Distributions in R

All standard distributions are available in R with a systematic convention for function names. Each distribution has an R name, like the normal distribution with R name norm. If we want to compute the value of the density for the normal distribution, the R function is called dnorm. For other distributions we just put a d in front of the R name of the distribution as in dgamma, dpois, dbeta etc.

dnorm(0.5)
## [1] 0.3521
exp(-0.5^2/2)/sqrt(2 * pi)
## [1] 0.3521
curve(dnorm, -4, 4, ylab = "Density", main = "The density for the normal distribution")

plot of chunk normal

We can also get the computer to generate samples from a given distribution. For the normal distribution this is done using the rnorm function. We generate 100 random variables from the normal distribution and compare the data to the theoretical density using a so-called kernel density estimate.
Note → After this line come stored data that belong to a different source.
-- ==== Sys2Proof/Tests/Slice0.lean ====
section
/-! SUPPORT. Tests/Slice0.lean: the smoke test of WellFormed, one-step tests on small states, and for every obligation with
hypotheses a state and operands that meet them together. -/

namespace Sys2Proof.Tests

-- One theorem after another: fewer threads, and so less memory, while the file compiles.
set_option Elab.async false

open Sys2Proof Sys2Proof.Machine

/-! ## WellFormed refuses what it should -/

theorem test_wf_badOpcode_of_opcode : (Instr.badOpcode 1).wf = false ∧ (Instr.badOpcode 8).wf = false := by decide
theorem test_wf_badOpcode : (Instr.badOpcode 0).wf = true ∧ (Instr.badOpcode 9).wf = true := by decide
theorem test_wf_gateReopen_without_bit7 : (Instr.gateReopen 0x7F).wf = false ∧ (Instr.gateReopen 0x80).wf = true := by
  decide
theorem test_wf_patrolEnable_without_bit1 : (Instr.patrolEnable 0).wf = false ∧ (Instr.patrolEnable 2).wf = true := by
  decide
theorem test_wf_patrolDisable_with_bit1 : (Instr.patrolDisable 2).wf = false ∧ (Instr.patrolDisable 0).wf = true := by
  decide
theorem test_wf_softReset_without_bit5 : (Instr.softReset 0).wf = false ∧ (Instr.softReset 0x20).wf = true := by decide
theorem test_wf_discard_without_bit6 : (Instr.discard 0).wf = false ∧ (Instr.discard 0x40).wf = true := by decide
theorem test_wf_registerWrite_own_row : (Instr.registerWrite 6 1).wf = false ∧ (Instr.registerWrite 2 1).wf = true := by
  decide
theorem test_wf_registerWrite_control_request :
    (Instr.registerWrite 0 0x20).wf = false ∧ (Instr.registerWrite 0 0x0D).wf = true := by decide
theorem test_wf_response_level :
    (Instr.responseFrame { seq := 0, body := .goodVerify 8 }).wf = false
      ∧ (Instr.responseFrame { seq := 0, body := .goodVerify 7 }).wf = true := by decide
theorem test_wf_response_short_block :
    (Instr.responseFrame { seq := 0, body := .goodRead 0 (.words []) }).wf = false
      ∧ (Instr.responseFrame { seq := 0, body := .goodRead 0 (.words (List.replicate 256 0)) }).wf = true := by
  decide +kernel
theorem test_wf_response_table_block :
    (Instr.responseFrame { seq := 0, body := .goodRead 0 (.table
        { p := 0, s := 0, l := 0, gen := 0, remap := [], spares := [], suspects := [] } 8) }).wf = false := by decide

/-! ## States to test on -/

/-- What a command answers. -/
def after (c : Instr) (s : State) : State :=
  match exec c s with
  | .next t => t
  | .fault _ => s
  | .refused _ => s

/-- READY with 16 FREE spares on a unit of 10032 blocks, the link idle. -/
def ready : State :=
  { State.reset with
    trans := { State.reset.trans with
      spareCount := 16, blocks := 10000, spares := List.replicate 16 .free, armed := true }
    media := { State.inReset.media with cap := some 10032 }
    store := { State.reset.store with run := .ready, copyA := .valid 1, copyB := .valid 2 } }

/-- READY with one tag at 0, its record and slot 0 given. -/
def withTag (r : TagRec) (x : Slot) : State :=
  { ready with
    cmd := { ready.cmd with tags := r :: List.replicate 7 TagRec.empty, order := [0] }
    buf := { ready.buf with slots := x :: List.replicate 63 Slot.empty } }

/-- A tag record. -/
def rec (o : Opcode) (st : TagState) : TagRec := { TagRec.empty with st := st, op := some o, lba := 5, count := 1 }

/-- A slot that holds LBA 5. -/
def slot5 (st : SlotState) (d : List Word) : Slot := { Slot.empty with st := st, lba := some 5, data := d }

/-- An op on the link for a job. -/
def onLink (op : LinkOp) (j : Option Job) (s : State) : State :=
  { s with media := { s.media with
      link := some { seq := 3, op := op, job := j, orphan := none }, seq := 4, opTimer := some 50 } }

/-- A load of LBA 5 into slot 0 for tag 0. -/
def loadJob : Job := newJob .host (.tag 0) .read (.lba 5) (some (.slot 0))

/-- A patrol VERIFY. -/
def patrolJob0 : Job := newJob .patrol .patrol .verify (.lba 0) none

/-- A quiesce that came from READY. -/
def quiescing : State := { ready with store := { ready.store with run := .quiesce, ret := some .ready } }

/-- A binding of tag 0 at a word of block 0. -/
def bindAt (d : Dir) (w : Nat) (s : State) : State :=
  { s with ports := { s.ports with p0 := { bound := some { tag := 0, dir := d, block := 0, word := w }, empty := false } } }

/-- A READ of one block, its slot claimed and deliverable. -/
def reading (w : Nat) : State :=
  bindAt .read w (withTag { rec .read .active with looked := 1, claims := [(0, 0)] }
    { slot5 .clean (List.replicate 256 7) with claims := 1 })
This can be thought of as a smoothed histogram, and is generally preferable over a histogram.

x <- rnorm(100)
plot(density(x), xlim = c(-4, 4), ylim = c(0, 0.4), main = "Kernel density estimate")
rug(x)
curve(dnorm, -4, 4, add = TRUE, col = "red")

plot of chunk unnamed-chunk-1

The R functions take additional arguments like mean (the location parameter) and sd (the scale parameter) arguments, whose default values are 0 and 1, respectively.

The Weibull distribution has R name weibull and we can generate random Weibull distributed samples and compare to the density just as for the normal distribution. Note, however, that the Weibull distribution has a shape parameter, which is not given any default value, so it has to be specified.

x <- rweibull(100, shape = 10)
plot(density(x, from = 0), xlim = c(0, 1.5), ylim = c(0, 4), main = "Kernel density estimate")
rug(x)
curve(dweibull(x, shape = 10), 0, 1.5, add = TRUE, col = "red")

plot of chunk unnamed-chunk-2